/-- AUTO_SEAL on entering HELD (R688). -/
def autoSeal (d : Dev) : Dev :=
  match autoSlot d.flash with
  | some b =>
    (match cfgErrors d b false with
     | [] => armSeal b none d
     | es => mailMessage 1 (errorList es) d)
  | none => mailMessage 1 (errorList (cfgErrors d d.flash.cfg0 false)) d

/-- HELD_ENTRY (R680, R688). Ring pair 0 is the root's first ring. -/
def opHeldEntry (d : Dev) : Dev :=
  if d.boot.state = .boot ∧ d.boot.firmware.isSome = true ∧ d.mem.initDone = true then
    let d1 := modRing 0 (fun _ => { st := .ready, function := 0, ten := 0xFF, home := 0, serving := 0, assigned := true })
      (modBoot (fun b => { b with state := .held }) d)
    if bit d.boot.straps.toNat 2 && d.boot.fwFromFlash then autoSeal d1 else d1
  else d

/-! ## The seal takes effect (R681, R687, R689) -/

/-- A link under a sealed block. -/
def sealLink (b : List Byte) (d : Dev) (l : Nat) : Dev :=
  let pre := bit (blkField b 26 2) l
  let tx := blkField b (28 + l) 1
  let k := lnkOf d l
  if !bit d.fuse.links l then d
  else if !bit (blkField b 24 2) l then enterState l .off d.whl.now (modLnk l (fun k => { k with disabled := true, preset := tx, precode := pre }) d)
  else
    let d1 := modLnk l (fun k => { k with disabled := false, preset := tx, precode := pre }) d
    if k.preset ≠ tx ∨ k.precode ≠ pre ∨ k.state = .off then enterState l .detect d.whl.now d1 else d1

def syncOf (n : Nat) : SyncMode := match n with | 1 => .source | 2 => .sink | _ => .off

/-- The flash slot a sealed block is written to (R689). -/
def persistBlock (b : List Byte) (f : Flash) : Flash :=
  let ok (s : List Byte) : Bool := (cfgStruct s).isNone
  if !f.present then f
  else if !ok f.cfg0 || (ok f.cfg1 && decide (cfgSequence f.cfg0 ≤ cfgSequence f.cfg1)) then { f with cfg0 := b, writing := some 0 }
  else { f with cfg1 := b, writing := some 1 }

/-- W, G, sync, setpoints, cap, links and state of a valid block (R687). -/
def applySeal (b : List Byte) (d : Dev) : Dev :=
  let d1 := modWhl (fun w => { w with
    w := blkField b 16 4, g := blkField b 20 1, n := 0, phase := 0, guardNext := none, syncMode := syncOf (blkField b 21 1)
    syncDelay := blkField b 22 1 }) d
  let d2 := (List.range 32).foldl (fun a i => modIsl i (fun x => { x with setpoint := cfgSetpoint b i }) a)
    (modPower (fun p => { p with cap := blkField b 44 2 }) d1)
  let d3 := (List.range 16).foldl (sealLink b) d2
  modBoard (fun o => { o with holdN := false }) (modBoot (fun x => { x with state := .active, sealPend := none }) d3)

/-- CONFIG_SEAL_EFFECT, at its boundary. -/
def opConfigSealEffect (d : Dev) : Dev :=
  match d.boot.sealPend with
  | some (at_, b, cmd) =>
    if d.boot.state = .held ∧ countDue d.whl at_ = true then
      let d1 := applySeal b d
      match cmd with
      | some id =>
        let d2 := if cfgPersist b then { d1 with flash := persistBlock (b.take (cfgLength b)) d1.flash } else d1
        finishAt id sOk 0 0 0 d2
      | none => d1
    else d
  | none => d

**Problem:**
Reproduce only the lines running from the one with "to (R689). -/" through the final line of the listing above, both ends included.

**Result of this exercise:**
/-- The flash slot a sealed block is written to (R689). -/
def persistBlock (b : List Byte) (f : Flash) : Flash :=
  let ok (s : List Byte) : Bool := (cfgStruct s).isNone
  if !f.present then f
  else if !ok f.cfg0 || (ok f.cfg1 && decide (cfgSequence f.cfg0 ≤ cfgSequence f.cfg1)) then { f with cfg0 := b, writing := some 0 }
  else { f with cfg1 := b, writing := some 1 }

/-- W, G, sync, setpoints, cap, links and state of a valid block (R687). -/
def applySeal (b : List Byte) (d : Dev) : Dev :=
  let d1 := modWhl (fun w => { w with
    w := blkField b 16 4, g := blkField b 20 1, n := 0, phase := 0, guardNext := none, syncMode := syncOf (blkField b 21 1)
    syncDelay := blkField b 22 1 }) d
  let d2 := (List.range 32).foldl (fun a i => modIsl i (fun x => { x with setpoint := cfgSetpoint b i }) a)
    (modPower (fun p => { p with cap := blkField b 44 2 }) d1)
  let d3 := (List.range 16).foldl (sealLink b) d2
  modBoard (fun o => { o with holdN := false }) (modBoot (fun x => { x with state := .active, sealPend := none }) d3)

/-- CONFIG_SEAL_EFFECT, at its boundary. -/
def opConfigSealEffect (d : Dev) : Dev :=
  match d.boot.sealPend with
  | some (at_, b, cmd) =>
    if d.boot.state = .held ∧ countDue d.whl at_ = true then
      let d1 := applySeal b d
      match cmd with
      | some id =>
        let d2 := if cfgPersist b then { d1 with flash := persistBlock (b.take (cfgLength b)) d1.flash } else d1
        finishAt id sOk 0 0 0 d2
      | none => d1
    else d
  | none => d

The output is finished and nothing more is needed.